The official Model Context Protocol Go SDK (maintained by Anthropic) did not enable DNS rebinding protection by default for HTTP-based MCP servers running on localhost. Any malicious website visited on the same machine could exploit DNS rebinding to bypass the browser's same-origin policy and send arbitrary requests to the developer's local MCP server — invoking tools and accessing resources using the developer's own credentials and permissions. The issue affects servers using StreamableHTTPHandler or SSEHandler; stdio transport is not affected. Fixed in v1.4.0, which enables protection by default.
The attack mechanism: DNS rebinding resolves a malicious domain to 127.0.0.1 after the browser's initial connection, allowing the attacker-controlled page to make cross-origin requests to the local MCP server as if it were same-origin. Developers routinely run local MCP servers with production credentials, broad filesystem access, and no authentication — making this the default attack surface for any developer machine.

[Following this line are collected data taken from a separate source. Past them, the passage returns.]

-- ==== Sys2Proof/Laws/State.lean ====
section
/-! SUPPORT. What the shared updates leave alone: one law per update and per group of State, and per field of the groups an
update touches; and what the dictionary store reads after a write. -/
namespace Sys2Proof.Machine

/-! ## dset -/

@[simp] theorem dset_power (s : State) (o e v : Nat) : (dset s o e v).power = s.power := rfl
@[simp] theorem dset_epo (s : State) (o e v : Nat) : (dset s o e v).epo = s.epo := rfl
@[simp] theorem dset_lead (s : State) (o e v : Nat) : (dset s o e v).lead = s.lead := rfl
@[simp] theorem dset_fac (s : State) (o e v : Nat) : (dset s o e v).fac = s.fac := rfl
@[simp] theorem dset_eng (s : State) (o e v : Nat) : (dset s o e v).eng = s.eng := rfl
@[simp] theorem dset_cot (s : State) (o e v : Nat) : (dset s o e v).cot = s.cot := rfl
@[simp] theorem dset_lpe (s : State) (o e v : Nat) : (dset s o e v).lpe = s.lpe := rfl
@[simp] theorem dset_trc (s : State) (o e v : Nat) : (dset s o e v).trc = s.trc := rfl
@[simp] theorem dset_strs (s : State) (o e v : Nat) : (dset s o e v).strs = s.strs := rfl
@[simp] theorem dset_grd (s : State) (o e v : Nat) : (dset s o e v).grd = s.grd := rfl
@[simp] theorem dset_red (s : State) (o e v : Nat) : (dset s o e v).red = s.red := rfl
@[simp] theorem dset_sec (s : State) (o e v : Nat) : (dset s o e v).sec = s.sec := rfl
@[simp] theorem dset_net (s : State) (o e v : Nat) : (dset s o e v).net = s.net := rfl
@[simp] theorem dset_icu (s : State) (o e v : Nat) : (dset s o e v).icu = s.icu := rfl
@[simp] theorem dset_recs (s : State) (o e v : Nat) : (dset s o e v).recs = s.recs := rfl
@[simp] theorem dset_dic_pend (s : State) (o e v : Nat) : (dset s o e v).dic.pend = s.dic.pend := rfl
@[simp] theorem dset_dic_staged (s : State) (o e v : Nat) : (dset s o e v).dic.staged = s.dic.staged := rfl
@[simp] theorem dset_dic_resp (s : State) (o e v : Nat) : (dset s o e v).dic.resp = s.dic.resp := rfl
@[simp] theorem dset_dic_respTo (s : State) (o e v : Nat) : (dset s o e v).dic.respTo = s.dic.respTo := rfl
@[simp] theorem dset_dic_kept (s : State) (o e v : Nat) : (dset s o e v).dic.kept = s.dic.kept := rfl
@[simp] theorem dset_dic_reg (s : State) (o e v : Nat) : (dset s o e v).dic.reg = s.dic.reg := rfl
@[simp] theorem dset_dic_busErr (s : State) (o e v : Nat) : (dset s o e v).dic.busErr = s.dic.busErr := rfl
@[simp] theorem dset_dic_free (s : State) (o e v : Nat) : (dset s o e v).dic.free = s.dic.free := rfl
@[simp] theorem dset_pending (s : State) (o e v : Nat) : (dset s o e v).pending = s.pending := rfl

This is the third MCP Go SDK security issue in 90 days (CVE-2026-27896 JSON parsing bypass, CVE-2026-25536 session state sharing, now CVE-2026-34742). The pattern indicates systematic gaps in the official SDK's security posture, not isolated bugs. With MCP adoption accelerating across enterprises, the official SDK's security track record is now a category risk.
Immediate recommendation: Update the MCP Go SDK to v1.4.0 immediately. If you cannot update, never run MCP HTTP servers on localhost without authentication; use stdio transport for local development instead.